Трудно мне было смириться с мыслью, что вся ее сладостная анатомия никогда не окажется во власти моих исступленных рук, никогда я не коснусь губами ее губ или щеки, да и не мирился, не мирился я! Пусть я не прав, пусть заслужил шутовской колпак, но я только и думал, как бы мне овладеть ею, моей далекой, все мои помыслы направлялись на жгучие мечты и прожекты подобного рода. Сценки, которые я наблюдал в отделе, выкармливали новые размышления и планы, однако они все же были слишком малы и заурядны, чтобы вызвать у меня настоящее вдохновение. Когда крошечная черно-зеленая муха садилась на ее бедро и степенно по нему ползала, полная, возможно, любви и безумия, я испытывал, безусловно, жаркий приступ воодушевления, и тем не менее сколько ни воображал я себя такой замечательной мухой, позволяющей себе замечательные вольности, сколько ни зажмуривался и ни погружался в сон наяву, игра кончалась ничем. В моей любви к ней дальше было уже невозможно, даже жутко, от вожделения и невыносимости, любить человека и следовало полагаться на что-то другое.
В огромную, несказанную радость выливался для Гулечки всякий удобный случай приобрести ту или иную безделицу, а такие случаи, казалось, сами жались к ее рукам, и она умела придавать им облик всеобщего праздника. Туфельки разные, кофточки... я же, однако, не мелочь и не безделица! Редкий день проходил без того, чтобы она, дивная потребительница, не примеряла туфельки, и люди сбегались смотреть, как это происходит. Конторские горячились, всплескивали руками, повизгивали. Ах, Августочка! как идут тебе эти туфли! Люди падали на колени и с благоговением ощупывали фабричную кожу в ее животрепещущей связи с кожей божественной ноги, тогда как героиня этого божественного представления взирала с гордой высоты на мельтешащие внизу головы современников и томно приговаривала:
- Мне совсем не в чем ходить, ума не приложу, что делать. А эти, пожалуй, как раз по ноге, как по-вашему, не находите, будто они специально для меня шиты?
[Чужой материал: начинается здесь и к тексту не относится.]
-- ==== Sys2Proof/Safety.lean ====
section
/-!
DEFINITION. What must hold of every state the part reaches, in the spec's own laws, and the shapes the statements use:
a request taken by a port, and the state that its answer leaves.
-/

namespace Sys2Proof.Machine

open Sys2Proof

/-! ### A request taken and answered (R176) -/

/-- R176: the port can take the request at the front of its queue, and that request has this code, tag and body. -/
def Taken (s : State) (p : PortId) (code tag : Nat) (body : List Byte) : Prop :=
  s.frontRequest p code = some (tag, body)

/-- R176, R177: the state that an answered request leaves: `u` is what the owning block's rule made of the state with
the request taken from its queue; `r` stands in the holder, formed before the notices of its event. -/
def answered (s : State) (p : PortId) (tag : Nat) (r : Response) (u : State) : State :=
  u.respond p tag (s.live.port p).notices.length r

/-- R176: the answer of a request that changes nothing but its port. -/
def answeredOnly (s : State) (p : PortId) (tag : Nat) (r : Response) : State := answered s p tag r (s.popRequest p)

/-- R100: a cursor request reaches its cursor: the slot is named in range, open, and the port owns it. -/
def Reaches (s : State) (p : PortId) (slot : Nat) (body : List Byte) (k : Slot) (c : Cursor) : Prop :=
  body ≠ [] ∧ asIndex 8 slot = some k ∧ s.live.cursor k = some c ∧ c.owner = p

/-- The state with the cursor of one slot changed. -/
def withCursorAt (s : State) (k : Slot) (c : Cursor) : State := s.withLive (s.live.setCursor k c)

/-- R176: the response that stands in a port's holder. -/
def Responded (t : State) (p : PortId) (tag : Nat) (r : Response) : Prop :=
  ((t.live.port p).response.map fun h => (h.tag, h.response)) = some (tag, r)

/-! ### Frames of the statements: what a command leaves unchanged -/

/-- Everything but the cursors, the checkpoints and the ports is the same. -/
def SameStore (s t : State) : Prop :=
  t.history = s.history ∧ t.tables = s.tables ∧ t.contexts = s.contexts ∧ t.gaps = s.gaps ∧ t.merge = s.merge ∧
    t.clock = s.clock ∧ t.resetLow = s.resetLow ∧ t.pending = s.pending

/-- The cursors of all other slots and all other ports are the same. -/
def OthersSame (s t : State) (k : Slot) (p : PortId) : Prop :=
  (∀ j : Slot, j ≠ k → t.live.cursor j = s.live.cursor j) ∧ ∀ q : PortId, q ≠ p → t.live.port q = s.live.port q

/-- R177, R178: a port to which notices are formed, in order. -/
def Port.takes (p : Port) (ns : List Notice) : Port := ns.foldl Port.push p

/-! ### Delivery, as the statements say it (R126 to R137) -/

/-- R132 to R134: in NOTICE mode an item completes the batch it enters, by a flush or at the batch size. -/
def Buffer.completes (o : Options) (flushes : Bool) (b : Buffer) : Bool :=
  o.mode == .notice && (flushes || decide (o.batchSize ≤ b.writing.length + 1))

/-- R126, R135: the batch as one more item completes it. -/
def Buffer.batchWith (o : Options) (body : ItemBody) (b : Buffer) : Batch :=
  { half := if o.split then b.half else none
    first := (b.writing.head?.map Item.number).getD b.nextNumber
    items := b.writing ++ [{ number := b.nextNumber, body := body }] }

/-- R126, R131 to R134, R137: the buffer with one more item: it takes the next item number and the last place. -/
def Buffer.delivered (o : Options) (flushes : Bool) (body : ItemBody) (b : Buffer) : Buffer :=
  let item : Item := { number := b.nextNumber, body := body }
  let next : Buffer := { b with waiting := none, nextNumber := (b.nextNumber + 1) % 65536 }
  if o.mode = .push then { next with outgoing := b.outgoing ++ [item] }
  else if b.completes o flushes then
    { next with
      writing := [], completed := b.completed ++ [b.batchWith o body]
      half := if o.split then nextHalf b.completed b.half else b.half }
  else { next with writing := b.writing ++ [item] }

/-- R135: the BATCH_READY of the batch that the item completes. -/
def Buffer.announced (k : Slot) (o : Options) (flushes : Bool) (body : ItemBody) (b : Buffer) : List Notice :=
  if b.completes o flushes then
    [.batchReady k (b.batchWith o body).half (b.writing.length + 1) (b.batchWith o body).first]
  else []

/-- R132 to R134: the buffer after a flush: in NOTICE mode a batch being written that holds an item is completed. -/
def Buffer.flushed (o : Options) (b : Buffer) : Buffer :=
  if o.mode = .notice ∧ b.writing ≠ [] then
    { b with
      writing := []
      completed := b.completed ++
        [{ half := if o.split then b.half else none
           first := (b.writing.head?.map Item.number).getD b.nextNumber, items := b.writing }]
      half := if o.split then nextHalf b.completed b.half else b.half }
  else b

/-- R134, R135: the BATCH_READY of a flush. -/
def Buffer.flushTold (k : Slot) (o : Options) (b : Buffer) : List Notice :=
  if o.mode = .notice ∧ b.writing ≠ [] then
    [.batchReady k (if o.split then b.half else none) b.writing.length
      ((b.writing.head?.map Item.number).getD b.nextNumber)]
  else []

/-! ### The use counter, and the start of a rebuild, as the statements say them (R84, R89, R91, R98) -/

/-- R84: `u` is `t` renumbered: the valid entries, k of them, take the stamps 1 to k in ascending order of those they
had, every other entry takes 0, and the counter becomes k. That equal stamps count by index is the model's (log 34). -/
def Renumbered (t u : CheckpointTable) : Prop :=
  u.counter = ((List.finRange 64).filter fun i => (t.entries.get i).valid).length ∧
    (∀ i : CkptId, u.entries.get i = { t.entries.get i with stamp := (u.entries.get i).stamp }) ∧
    (∀ i : CkptId, (t.entries.get i).valid = false → (u.entries.get i).stamp = 0) ∧
    (∀ i : CkptId, (t.entries.get i).valid = true →
      1 ≤ (u.entries.get i).stamp ∧ (u.entries.get i).stamp ≤ u.counter) ∧
    ∀ i j : CkptId, (t.entries.get i).valid = true → (t.entries.get j).valid = true →
      ((u.entries.get i).stamp < (u.entries.get j).stamp ↔
        (t.entries.get i).stamp < (t.entries.get j).stamp ∨
          (t.entries.get i).stamp = (t.entries.get j).stamp ∧ i.val < j.val)

/-- R84: `w` is the table from which the use counter advances: `t` itself, or `t` renumbered where the advance would
pass 4,294,967,295. -/
def Advancing (t w : CheckpointTable) : Prop :=
  (t.counter < 4294967295 → w = t) ∧ (4294967295 ≤ t.counter → Renumbered t w)
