/-- R169: a RUNNING bound cursor whose next record lies after the clock instant, within its window, or whose window or
SEALED store would end after the clock instant, waits for the clock: it sets WAITING, takes the clock instant, applies
nothing and clears LAGGING, and the batch being written is flushed (R134). R117: a RUNNING cursor that finds no record
while the store is COLLECTING delivers HEAD with its instant, where there is room, sets AT_HEAD and waits; a bound one
also sets WAITING and takes the clock instant (R169). That HEAD carries the instant it had before that is the model's
deduction (log 17). R115, R124: a RUNNING pass whose next record lies beyond its window end, or which finds no record in
a SEALED store, ends, a FREE_RUN one at once, a bound one once the clock has reached the instant that END sets (R169):
END with it is written where there is room, the cursor is ENDED at the greater of its instant and the window end (or the
greatest committed time), its owner takes CURSOR_STATE, and every ARMED cursor that waits for its signal starts (R120).
R116: at the same ends a looping pass that applied a record writes WRAP with the window start and starts a wrap rebuild
toward it, and a looping pass that applied none ends. HEAD and END flush, WRAP does not (R134, R135, Table 7-2). R131:
without room HEAD, END or WRAP waits, and with it what follows; LAGGING is tested (R170). R117, R169: with AT_HEAD set,
a read again that finds no record delivers no second HEAD; a bound cursor takes the clock instant, clears LAGGING and
waits as before. The cause of a cursor that a seal reached before, and of an empty looping pass, is the model's choice
(log 16). That a bound pass takes its window end at that instant, although the record beyond the window lies past the
clock too, is the model's deduction (log 35), and so is that a cursor past the clock that waits for it takes the clock
instant (log 39). That a bound cursor whose HEAD waits keeps its instant is its choice (log 47). -/
def Obligations.StepReadWaitsOrEnds : Prop :=
  (∀ (s : State) (k : Slot) (c : Cursor), s.resetLow = false → s.live.cursor k = some c →
     c.state = .running → c.op = .none → c.probes = [] → c.parked = false → c.overtaken = none →
     c.pendingHold = none → (c.underStep = true → c.stepsLeft ≠ 0) → c.options.pacing = .bound →
     (let next := nextAfter c.position s.history.records
      let stop := max (c.instant.getD 0) (c.options.windowEnd.getD (s.history.greatest.getD 0))
      (∃ r, next = some r ∧ s.clock.instant < r.time ∧ ∀ e ∈ c.options.windowEnd, r.time ≤ e) ∨
        (∃ r e, next = some r ∧ c.options.windowEnd = some e ∧ e < r.time ∧ s.clock.instant < stop) ∨
        next = none ∧ s.history.phase = .sealed ∧ s.clock.instant < stop) →
     ∃ t d, exec (.stepRead k) s = .next t ∧ SameStore s t ∧ OthersSame s t k c.owner ∧ t.live.cursor k = some d ∧
       d.state = .running ∧ d.waiting = true ∧ d.lagging = false ∧ d.instant = some s.clock.instant ∧
       d.image = c.image ∧ d.position = c.position ∧ d.trail = c.trail ∧
       (c.options.mode = .notice → c.buffer.writing ≠ [] →
         d.buffer.writing = [] ∧ ∃ b : Batch, d.buffer.completed = c.buffer.completed ++ [b] ∧
           b.items = c.buffer.writing ∧ b.first = (c.buffer.writing.head?.map Item.number).getD 0 ∧
           t.live.port c.owner = (s.live.port c.owner).push (.batchReady k b.half b.items.length b.first)) ∧
       (c.options.mode = .push ∨ c.buffer.writing = [] →
         d.buffer = c.buffer ∧ t.live.port c.owner = s.live.port c.owner) ∧
       t.live.checkpoints = s.live.checkpoints) ∧
  (∀ (s : State) (k : Slot) (c : Cursor), s.resetLow = false → s.live.cursor k = some c → c.state = .running →
     c.op = .none → c.probes = [] → c.parked = false → c.overtaken = none → c.pendingHold = none →
     (c.underStep = true → c.stepsLeft ≠ 0) → c.atHead = false → s.history.phase = .collecting →
     nextAfter c.position s.history.records = none → c.buffer.hasRoom c.options = true →
     let head : ItemBody := .marker (.head (c.instant.getD 0))
     ∃ t d, exec (.stepRead k) s = .next t ∧ SameStore s t ∧ OthersSame s t k c.owner ∧ t.live.cursor k = some d ∧
       d.state = .running ∧ d.atHead = true ∧ d.op = .none ∧ d.image = c.image ∧ d.position = c.position ∧
       (c.options.pacing = .freeRun → d.instant = c.instant ∧ d.waiting = c.waiting) ∧
       (c.options.pacing = .bound → d.instant = some s.clock.instant ∧ d.waiting = true ∧ d.lagging = false) ∧
       d.buffer.nextNumber = (c.buffer.nextNumber + 1) % 65536 ∧
       d.buffer = c.buffer.delivered c.options true head ∧
       t.live.port c.owner = (s.live.port c.owner).takes (c.buffer.announced k c.options true head) ∧
       t.live.checkpoints = s.live.checkpoints) ∧
  (∀ (s : State) (k : Slot) (c : Cursor), s.resetLow = false → s.live.cursor k = some c → c.state = .running →
     c.op = .none → c.probes = [] → c.parked = false → (c.options.loop = false ∨ c.applied = false) →
     c.buffer.hasRoom c.options = true →
     ((∃ r e, nextAfter c.position s.history.records = some r ∧ c.options.windowEnd = some e ∧ e < r.time) ∨
       (nextAfter c.position s.history.records = none ∧ s.history.phase = .sealed)) →
     let stop := max (c.instant.getD 0) (c.options.windowEnd.getD (s.history.greatest.getD 0))
     (c.options.pacing = .bound → stop ≤ s.clock.instant) →
     let last : ItemBody := .marker (.endPass stop)
     ∃ t d, exec (.stepRead k) s = .next t ∧ SameStore s t ∧ t.live.cursor k = some d ∧ d.state = .ended ∧
       d.instant = some stop ∧ d.image = c.image ∧ d.position = c.position ∧ d.overtaken = c.overtaken ∧
       d.stepsLeft = 0 ∧ d.pendingHold = none ∧ d.op = .none ∧
       d.buffer.nextNumber = (c.buffer.nextNumber + 1) % 65536 ∧
       d.buffer = c.buffer.delivered c.options true last ∧ Signalled k s t ∧
       (∀ (j : Slot) (x : Cursor), j ≠ k → s.live.cursor j = some x → ¬Awaits k x → t.live.cursor j = some x) ∧
       ∀ q : PortId, ∃ more : List Notice,
         t.live.port q =
           (s.live.port q).takes
             ((if q = c.owner then
                 c.buffer.announced k c.options true last ++
                   [.cursorState k .ended (if c.sealEnd = true ∧ c.options.loop = false then .sealTaken else .windowEnd)
                     (some stop)]
               else []) ++ more) ∧
         (∀ n ∈ more, n.kind = .batchReady ∨ n.kind = .cursorState) ∧
         ((∀ (j : Slot) (x : Cursor), s.live.cursor j = some x → ¬Awaits k x) → more = [])) ∧
  (∀ (s : State) (k : Slot) (c : Cursor), s.resetLow = false → s.live.cursor k = some c → c.state = .running →
     c.op = .none → c.probes = [] → c.parked = false → c.options.loop = true → c.applied = true →
     c.buffer.hasRoom c.options = true →
     ((∃ r e, nextAfter c.position s.history.records = some r ∧ c.options.windowEnd = some e ∧ e < r.time) ∨
       (nextAfter c.position s.history.records = none ∧ s.history.phase = .sealed)) →
     (c.options.pacing = .bound →
       max (c.instant.getD 0) (c.options.windowEnd.getD (s.history.greatest.getD 0)) ≤ s.clock.instant) →
     let wrap : ItemBody := .marker (.wrap c.options.windowStart)
     ∃ t d, exec (.stepRead k) s = .next t ∧ SameStore s t ∧ OthersSame s t k c.owner ∧
       t.live.cursor k = some d ∧ d.state = .running ∧
       RebuildBegun s.live.checkpoints .wrap c.options.windowStart none d ∧
       t.live.checkpoints = (s.live.checkpoints.choose c.options.windowStart).2 ∧
       d.stepsLeft = c.stepsLeft ∧ d.buffer.nextNumber = (c.buffer.nextNumber + 1) % 65536 ∧
       d.buffer = c.buffer.delivered c.options false wrap ∧
       t.live.port c.owner = (s.live.port c.owner).takes (c.buffer.announced k c.options false wrap)) ∧
  (∀ (s : State) (k : Slot) (c : Cursor), s.resetLow = false → s.live.cursor k = some c → c.state = .running →
     c.op = .none → c.probes = [] → c.parked = false → c.buffer.hasRoom c.options = false →
     let ends := (∃ r e, nextAfter c.position s.history.records = some r ∧ c.options.windowEnd = some e ∧ e < r.time) ∨
       (nextAfter c.position s.history.records = none ∧ s.history.phase = .sealed)
     let stop := max (c.instant.getD 0) (c.options.windowEnd.getD (s.history.greatest.getD 0))
     let waits (m : Marker) : Buffer := { c.buffer with waiting := some (.marker m) }
     ∃ t d, exec (.stepRead k) s = .next t ∧ t.live.cursor k = some d ∧
       (ends → (c.options.pacing = .bound → stop ≤ s.clock.instant) → (c.options.loop = false ∨ c.applied = false) →
         SameStore s t ∧ OthersSame s t k c.owner ∧ t.live.ports = s.live.ports ∧
           Stalls s
             { c with
               op := .ending (if c.sealEnd = true ∧ c.options.loop = false then .sealTaken else .windowEnd)
               instant := some stop, atHead := false, parked := false, buffer := waits (.endPass stop) } d) ∧
       (ends → (c.options.pacing = .bound → stop ≤ s.clock.instant) → c.options.loop = true → c.applied = true →
         SameStore s t ∧ OthersSame s t k c.owner ∧ t.live.ports = s.live.ports ∧
           Stalls s
             { c with op := .wrapping, atHead := false, parked := false, buffer := waits (.wrap c.options.windowStart) }
             d) ∧
       (nextAfter c.position s.history.records = none → s.history.phase = .collecting → c.atHead = false →
         SameStore s t ∧ OthersSame s t k c.owner ∧ t.live.ports = s.live.ports ∧
           Stalls s { c with op := .heading, buffer := waits (.head (c.instant.getD 0)) } d)) ∧
  (∀ (s : State) (k : Slot) (c : Cursor), s.resetLow = false → s.live.cursor k = some c → c.state = .running →
     c.op = .none → c.probes = [] → c.parked = false → c.overtaken = none → c.pendingHold = none →
     (c.underStep = true → c.stepsLeft ≠ 0) → c.atHead = true → (c.options.pacing = .bound → c.waiting = true) →
     s.history.phase = .collecting → nextAfter c.position s.history.records = none →
     let bound := c.options.pacing = .bound
     ∃ t, exec (.stepRead k) s = .next t ∧ SameStore s t ∧ OthersSame s t k c.owner ∧ t.live.ports = s.live.ports ∧
       t.live.checkpoints = s.live.checkpoints ∧
       t.live.cursor k =
         some
           { c with
             parked := true, redo := false, lagging := if bound then false else c.lagging
             instant := if bound then some s.clock.instant else c.instant })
Но сделка, после целого дня волнений, беготни и совещаний, почему-то, как правило, не выгорала, и через день-другой путешествие в завораживающий мир купли-продажи повторялось почти в тех же тонах. В одно из этих патетических мгновений, когда желанные ножки в примеряемых туфельках пританцовывали на предусмотрительно постеленной на пол газете, случилось так, что кому-то взбрело на ум пригласить и меня на роль оценщика, несомненно шутки ради, и тут же все хором закричали:
- Давай, Нифонт, давай, не стесняйся!
Бешеная сила, природу которой я не берусь объяснять, вдруг подхватила меня и швырнула к Августе. Мой рот растянулся до ушей. Она, чьи глаза слезились от восторга и любви к новым туфелькам, она, вряд ли помнившая себя в этой кутерьме, все же изловчилась встретить меня насмешливым взглядом, тем смехом сквозь слезы, до которого наши дамы, следует отдать им должное, весьма падки, но ведь и я уже себя не помнил: выпал из замкнутого круга застенчивости и прямо на колени, прямо в этот жар, над которым величаво возвышалась его роскошная творительница, ощупал туфлю, ногу Господи! - ее ногу, которой нет равных; затем я встал, и она обнажила в улыбке великолепные зубы, как бы предлагая мне ощупать и их; и меня спросили о впечатлениях.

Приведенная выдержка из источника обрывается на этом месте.